**TASK INPUTS**.
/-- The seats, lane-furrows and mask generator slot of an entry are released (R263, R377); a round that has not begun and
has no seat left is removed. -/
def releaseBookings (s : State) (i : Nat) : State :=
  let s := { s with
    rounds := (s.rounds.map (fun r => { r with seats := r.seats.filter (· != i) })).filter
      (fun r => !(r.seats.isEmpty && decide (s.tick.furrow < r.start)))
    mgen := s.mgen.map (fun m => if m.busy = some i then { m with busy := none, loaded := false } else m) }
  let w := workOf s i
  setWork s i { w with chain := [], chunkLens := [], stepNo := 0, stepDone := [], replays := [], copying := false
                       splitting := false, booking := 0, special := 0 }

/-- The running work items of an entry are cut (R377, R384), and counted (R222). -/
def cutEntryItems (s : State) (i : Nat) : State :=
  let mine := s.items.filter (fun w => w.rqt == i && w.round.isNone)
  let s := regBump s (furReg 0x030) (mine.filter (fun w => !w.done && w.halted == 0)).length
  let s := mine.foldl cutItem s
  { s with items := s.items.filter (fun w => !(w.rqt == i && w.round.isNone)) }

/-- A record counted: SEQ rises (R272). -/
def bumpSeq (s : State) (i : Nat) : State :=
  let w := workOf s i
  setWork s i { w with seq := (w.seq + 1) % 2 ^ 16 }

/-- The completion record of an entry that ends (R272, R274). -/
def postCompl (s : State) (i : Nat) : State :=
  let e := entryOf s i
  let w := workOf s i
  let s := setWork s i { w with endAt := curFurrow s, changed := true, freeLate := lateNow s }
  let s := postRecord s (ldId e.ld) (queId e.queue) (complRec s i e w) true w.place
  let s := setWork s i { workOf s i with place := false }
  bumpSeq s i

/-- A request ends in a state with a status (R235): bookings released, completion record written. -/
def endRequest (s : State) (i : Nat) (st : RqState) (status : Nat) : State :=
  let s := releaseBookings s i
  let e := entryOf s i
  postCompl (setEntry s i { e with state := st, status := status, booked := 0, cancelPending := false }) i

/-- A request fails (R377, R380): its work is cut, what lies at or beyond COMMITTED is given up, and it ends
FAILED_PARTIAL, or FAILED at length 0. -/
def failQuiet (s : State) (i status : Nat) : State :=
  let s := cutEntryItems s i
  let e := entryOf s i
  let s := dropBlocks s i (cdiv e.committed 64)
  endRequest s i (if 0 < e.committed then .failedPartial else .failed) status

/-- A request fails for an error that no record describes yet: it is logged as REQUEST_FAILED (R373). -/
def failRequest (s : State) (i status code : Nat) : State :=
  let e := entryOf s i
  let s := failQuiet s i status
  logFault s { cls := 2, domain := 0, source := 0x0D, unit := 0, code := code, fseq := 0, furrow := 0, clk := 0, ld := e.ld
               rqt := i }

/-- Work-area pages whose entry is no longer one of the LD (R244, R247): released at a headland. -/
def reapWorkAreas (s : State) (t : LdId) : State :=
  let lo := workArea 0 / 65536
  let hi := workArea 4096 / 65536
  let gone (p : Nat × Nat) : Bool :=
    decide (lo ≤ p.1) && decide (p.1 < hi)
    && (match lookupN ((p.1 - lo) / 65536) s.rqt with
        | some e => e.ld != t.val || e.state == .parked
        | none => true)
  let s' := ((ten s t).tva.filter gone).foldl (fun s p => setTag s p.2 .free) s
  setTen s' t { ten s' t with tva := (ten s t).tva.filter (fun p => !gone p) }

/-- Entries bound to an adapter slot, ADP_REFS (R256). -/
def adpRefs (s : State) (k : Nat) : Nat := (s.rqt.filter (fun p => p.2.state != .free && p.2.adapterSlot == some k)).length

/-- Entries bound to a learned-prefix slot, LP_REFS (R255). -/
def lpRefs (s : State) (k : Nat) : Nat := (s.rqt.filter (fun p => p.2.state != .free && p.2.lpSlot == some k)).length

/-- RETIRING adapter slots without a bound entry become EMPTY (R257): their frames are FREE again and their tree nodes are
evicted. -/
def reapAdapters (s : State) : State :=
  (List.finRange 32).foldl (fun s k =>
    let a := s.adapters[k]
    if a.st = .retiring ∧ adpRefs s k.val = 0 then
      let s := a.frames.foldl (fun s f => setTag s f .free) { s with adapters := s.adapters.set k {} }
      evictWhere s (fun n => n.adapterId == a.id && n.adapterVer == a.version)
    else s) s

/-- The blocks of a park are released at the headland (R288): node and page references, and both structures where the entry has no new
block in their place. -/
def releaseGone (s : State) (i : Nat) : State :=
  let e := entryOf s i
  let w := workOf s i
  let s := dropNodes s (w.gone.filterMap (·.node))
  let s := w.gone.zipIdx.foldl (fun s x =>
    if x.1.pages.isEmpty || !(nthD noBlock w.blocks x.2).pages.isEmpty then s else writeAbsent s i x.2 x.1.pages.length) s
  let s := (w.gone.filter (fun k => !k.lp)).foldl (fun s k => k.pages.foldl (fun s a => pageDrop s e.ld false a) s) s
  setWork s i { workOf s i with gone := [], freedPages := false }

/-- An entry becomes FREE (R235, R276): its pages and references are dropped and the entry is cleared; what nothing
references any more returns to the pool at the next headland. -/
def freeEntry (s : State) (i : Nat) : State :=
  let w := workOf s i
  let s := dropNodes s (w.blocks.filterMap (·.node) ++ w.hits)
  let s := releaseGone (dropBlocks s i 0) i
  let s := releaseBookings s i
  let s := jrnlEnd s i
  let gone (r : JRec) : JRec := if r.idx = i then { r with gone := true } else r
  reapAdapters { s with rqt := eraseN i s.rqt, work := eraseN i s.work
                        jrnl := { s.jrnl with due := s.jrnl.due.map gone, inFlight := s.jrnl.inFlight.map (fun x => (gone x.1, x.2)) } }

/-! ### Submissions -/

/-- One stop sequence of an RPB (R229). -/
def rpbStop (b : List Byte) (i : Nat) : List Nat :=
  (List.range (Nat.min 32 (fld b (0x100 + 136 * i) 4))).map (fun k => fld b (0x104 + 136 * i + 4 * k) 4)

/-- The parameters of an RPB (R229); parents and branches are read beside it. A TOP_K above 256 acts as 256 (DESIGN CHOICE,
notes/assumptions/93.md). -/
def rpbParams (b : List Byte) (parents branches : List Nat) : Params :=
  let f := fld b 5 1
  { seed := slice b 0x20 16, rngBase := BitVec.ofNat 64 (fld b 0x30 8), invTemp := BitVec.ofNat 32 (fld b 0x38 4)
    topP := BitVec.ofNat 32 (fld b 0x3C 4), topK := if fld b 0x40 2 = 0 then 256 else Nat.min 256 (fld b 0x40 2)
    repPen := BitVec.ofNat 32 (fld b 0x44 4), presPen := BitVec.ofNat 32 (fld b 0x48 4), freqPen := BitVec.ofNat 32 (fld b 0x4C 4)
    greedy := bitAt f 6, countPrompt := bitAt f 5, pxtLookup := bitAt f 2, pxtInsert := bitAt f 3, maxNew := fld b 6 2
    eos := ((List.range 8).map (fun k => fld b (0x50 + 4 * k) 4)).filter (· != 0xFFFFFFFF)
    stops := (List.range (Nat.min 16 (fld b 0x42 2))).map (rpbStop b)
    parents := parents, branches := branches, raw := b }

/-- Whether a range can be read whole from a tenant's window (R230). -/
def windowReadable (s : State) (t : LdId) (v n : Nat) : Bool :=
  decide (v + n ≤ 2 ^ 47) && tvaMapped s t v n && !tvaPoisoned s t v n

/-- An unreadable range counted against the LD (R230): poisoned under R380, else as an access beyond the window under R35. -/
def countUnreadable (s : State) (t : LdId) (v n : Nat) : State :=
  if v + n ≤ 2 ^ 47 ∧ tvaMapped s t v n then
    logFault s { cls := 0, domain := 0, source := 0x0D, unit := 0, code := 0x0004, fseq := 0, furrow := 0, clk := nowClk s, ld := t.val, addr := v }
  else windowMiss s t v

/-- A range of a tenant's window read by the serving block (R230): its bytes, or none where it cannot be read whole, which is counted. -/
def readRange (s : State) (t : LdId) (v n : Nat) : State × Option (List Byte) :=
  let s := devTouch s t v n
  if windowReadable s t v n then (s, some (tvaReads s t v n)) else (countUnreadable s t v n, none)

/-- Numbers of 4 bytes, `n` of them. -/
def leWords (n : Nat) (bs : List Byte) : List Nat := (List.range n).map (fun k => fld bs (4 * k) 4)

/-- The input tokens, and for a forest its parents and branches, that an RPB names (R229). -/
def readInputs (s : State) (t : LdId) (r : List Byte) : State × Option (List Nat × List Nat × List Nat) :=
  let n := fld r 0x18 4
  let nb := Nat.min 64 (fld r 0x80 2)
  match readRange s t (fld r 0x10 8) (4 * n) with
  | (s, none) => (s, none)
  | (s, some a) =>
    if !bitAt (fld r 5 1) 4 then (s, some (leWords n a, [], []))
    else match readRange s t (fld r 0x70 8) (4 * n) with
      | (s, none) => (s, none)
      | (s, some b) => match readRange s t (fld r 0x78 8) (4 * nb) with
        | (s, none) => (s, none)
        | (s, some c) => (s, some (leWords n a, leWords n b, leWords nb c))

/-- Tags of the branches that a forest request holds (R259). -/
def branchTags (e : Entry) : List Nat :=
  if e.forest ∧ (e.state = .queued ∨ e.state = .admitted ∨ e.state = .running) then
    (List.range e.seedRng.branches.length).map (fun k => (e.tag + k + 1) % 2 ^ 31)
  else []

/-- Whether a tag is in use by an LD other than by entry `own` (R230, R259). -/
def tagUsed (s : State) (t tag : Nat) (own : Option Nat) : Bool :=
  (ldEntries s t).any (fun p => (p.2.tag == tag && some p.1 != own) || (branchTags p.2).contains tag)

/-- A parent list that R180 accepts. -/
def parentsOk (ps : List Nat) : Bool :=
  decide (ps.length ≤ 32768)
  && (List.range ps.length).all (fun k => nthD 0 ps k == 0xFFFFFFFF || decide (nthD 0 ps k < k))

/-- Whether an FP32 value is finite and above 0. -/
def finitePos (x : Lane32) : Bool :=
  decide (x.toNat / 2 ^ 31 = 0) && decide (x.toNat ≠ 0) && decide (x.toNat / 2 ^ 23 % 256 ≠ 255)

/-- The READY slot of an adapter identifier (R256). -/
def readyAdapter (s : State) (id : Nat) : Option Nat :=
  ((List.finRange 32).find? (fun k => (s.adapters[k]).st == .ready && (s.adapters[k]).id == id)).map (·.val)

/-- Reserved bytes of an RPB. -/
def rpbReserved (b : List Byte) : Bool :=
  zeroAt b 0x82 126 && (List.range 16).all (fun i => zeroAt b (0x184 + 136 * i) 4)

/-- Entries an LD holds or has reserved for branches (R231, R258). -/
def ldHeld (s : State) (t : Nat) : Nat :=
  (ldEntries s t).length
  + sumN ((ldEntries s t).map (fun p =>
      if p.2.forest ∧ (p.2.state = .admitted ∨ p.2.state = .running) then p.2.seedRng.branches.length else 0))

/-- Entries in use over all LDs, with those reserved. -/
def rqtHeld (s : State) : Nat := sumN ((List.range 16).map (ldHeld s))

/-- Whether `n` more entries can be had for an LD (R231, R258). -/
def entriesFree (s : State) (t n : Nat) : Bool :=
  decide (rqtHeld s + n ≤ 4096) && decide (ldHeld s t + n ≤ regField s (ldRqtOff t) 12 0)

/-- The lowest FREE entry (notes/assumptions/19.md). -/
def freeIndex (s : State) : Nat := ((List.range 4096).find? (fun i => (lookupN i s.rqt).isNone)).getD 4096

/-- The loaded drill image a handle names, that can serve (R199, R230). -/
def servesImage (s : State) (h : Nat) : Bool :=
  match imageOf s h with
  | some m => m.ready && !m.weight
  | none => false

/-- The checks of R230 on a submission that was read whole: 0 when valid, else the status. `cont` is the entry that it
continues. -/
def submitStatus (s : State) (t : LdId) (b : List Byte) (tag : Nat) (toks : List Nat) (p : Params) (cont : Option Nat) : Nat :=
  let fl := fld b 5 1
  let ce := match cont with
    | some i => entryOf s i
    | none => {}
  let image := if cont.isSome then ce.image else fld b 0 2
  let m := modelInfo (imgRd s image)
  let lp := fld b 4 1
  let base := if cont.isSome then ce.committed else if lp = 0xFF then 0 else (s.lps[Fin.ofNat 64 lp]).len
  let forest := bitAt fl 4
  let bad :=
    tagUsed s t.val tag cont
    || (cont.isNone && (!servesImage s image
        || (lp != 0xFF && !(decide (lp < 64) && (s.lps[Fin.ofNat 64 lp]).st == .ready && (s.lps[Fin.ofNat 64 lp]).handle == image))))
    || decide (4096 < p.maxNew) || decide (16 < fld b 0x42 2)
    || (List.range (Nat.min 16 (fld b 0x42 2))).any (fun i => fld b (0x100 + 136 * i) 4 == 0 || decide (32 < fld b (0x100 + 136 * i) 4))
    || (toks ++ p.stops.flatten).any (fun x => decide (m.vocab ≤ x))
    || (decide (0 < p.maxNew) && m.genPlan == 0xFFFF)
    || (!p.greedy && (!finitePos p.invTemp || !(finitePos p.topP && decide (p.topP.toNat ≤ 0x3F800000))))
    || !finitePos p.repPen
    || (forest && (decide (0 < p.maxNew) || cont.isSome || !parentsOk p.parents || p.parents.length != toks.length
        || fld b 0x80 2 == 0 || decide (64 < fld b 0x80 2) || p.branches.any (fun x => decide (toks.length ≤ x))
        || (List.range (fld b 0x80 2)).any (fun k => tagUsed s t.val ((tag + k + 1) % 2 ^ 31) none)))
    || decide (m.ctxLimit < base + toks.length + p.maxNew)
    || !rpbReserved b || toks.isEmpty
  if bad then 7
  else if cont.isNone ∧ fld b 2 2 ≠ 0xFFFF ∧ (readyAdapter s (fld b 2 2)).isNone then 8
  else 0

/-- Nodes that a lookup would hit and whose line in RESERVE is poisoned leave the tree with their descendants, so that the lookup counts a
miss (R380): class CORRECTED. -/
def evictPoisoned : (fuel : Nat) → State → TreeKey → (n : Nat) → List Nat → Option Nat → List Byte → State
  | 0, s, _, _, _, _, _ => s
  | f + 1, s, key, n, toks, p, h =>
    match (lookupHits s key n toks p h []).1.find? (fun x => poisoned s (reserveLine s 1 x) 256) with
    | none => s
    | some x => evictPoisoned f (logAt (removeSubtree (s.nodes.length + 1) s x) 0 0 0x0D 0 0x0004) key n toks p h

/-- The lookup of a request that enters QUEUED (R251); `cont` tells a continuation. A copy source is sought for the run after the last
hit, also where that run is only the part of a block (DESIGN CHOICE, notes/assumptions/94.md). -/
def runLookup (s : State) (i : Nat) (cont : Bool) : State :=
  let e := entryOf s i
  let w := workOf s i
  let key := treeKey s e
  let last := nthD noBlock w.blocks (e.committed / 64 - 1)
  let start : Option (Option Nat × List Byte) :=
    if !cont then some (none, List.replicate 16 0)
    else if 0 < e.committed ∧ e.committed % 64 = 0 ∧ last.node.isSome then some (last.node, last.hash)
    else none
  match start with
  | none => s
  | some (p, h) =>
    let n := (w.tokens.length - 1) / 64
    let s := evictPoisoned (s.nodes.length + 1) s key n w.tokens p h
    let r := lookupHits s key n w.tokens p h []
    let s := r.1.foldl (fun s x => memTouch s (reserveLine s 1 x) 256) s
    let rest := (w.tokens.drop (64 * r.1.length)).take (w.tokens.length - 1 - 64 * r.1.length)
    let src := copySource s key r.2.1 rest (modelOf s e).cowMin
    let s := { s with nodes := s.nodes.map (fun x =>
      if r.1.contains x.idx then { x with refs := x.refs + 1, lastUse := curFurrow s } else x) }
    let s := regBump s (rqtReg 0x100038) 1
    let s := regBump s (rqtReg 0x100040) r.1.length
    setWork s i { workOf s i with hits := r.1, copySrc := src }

**WHAT IS BEING ASKED**.
Using the data above, reproduce exactly the lines from the line that contains "none => true)" through the line that contains "let s := jrnlEnd s i", including both.

**RESPONSE TO THIS TASK**.
        | none => true)
  let s' := ((ten s t).tva.filter gone).foldl (fun s p => setTag s p.2 .free) s
  setTen s' t { ten s' t with tva := (ten s t).tva.filter (fun p => !gone p) }

/-- Entries bound to an adapter slot, ADP_REFS (R256). -/
def adpRefs (s : State) (k : Nat) : Nat := (s.rqt.filter (fun p => p.2.state != .free && p.2.adapterSlot == some k)).length

/-- Entries bound to a learned-prefix slot, LP_REFS (R255). -/
def lpRefs (s : State) (k : Nat) : Nat := (s.rqt.filter (fun p => p.2.state != .free && p.2.lpSlot == some k)).length

/-- RETIRING adapter slots without a bound entry become EMPTY (R257): their frames are FREE again and their tree nodes are
evicted. -/
def reapAdapters (s : State) : State :=
  (List.finRange 32).foldl (fun s k =>
    let a := s.adapters[k]
    if a.st = .retiring ∧ adpRefs s k.val = 0 then
      let s := a.frames.foldl (fun s f => setTag s f .free) { s with adapters := s.adapters.set k {} }
      evictWhere s (fun n => n.adapterId == a.id && n.adapterVer == a.version)
    else s) s

/-- The blocks of a park are released at the headland (R288): node and page references, and both structures where the entry has no new
block in their place. -/
def releaseGone (s : State) (i : Nat) : State :=
  let e := entryOf s i
  let w := workOf s i
  let s := dropNodes s (w.gone.filterMap (·.node))
  let s := w.gone.zipIdx.foldl (fun s x =>
    if x.1.pages.isEmpty || !(nthD noBlock w.blocks x.2).pages.isEmpty then s else writeAbsent s i x.2 x.1.pages.length) s
  let s := (w.gone.filter (fun k => !k.lp)).foldl (fun s k => k.pages.foldl (fun s a => pageDrop s e.ld false a) s) s
  setWork s i { workOf s i with gone := [], freedPages := false }

/-- An entry becomes FREE (R235, R276): its pages and references are dropped and the entry is cleared; what nothing
references any more returns to the pool at the next headland. -/
def freeEntry (s : State) (i : Nat) : State :=
  let w := workOf s i
  let s := dropNodes s (w.blocks.filterMap (·.node) ++ w.hits)
  let s := releaseGone (dropBlocks s i 0) i
  let s := releaseBookings s i
  let s := jrnlEnd s i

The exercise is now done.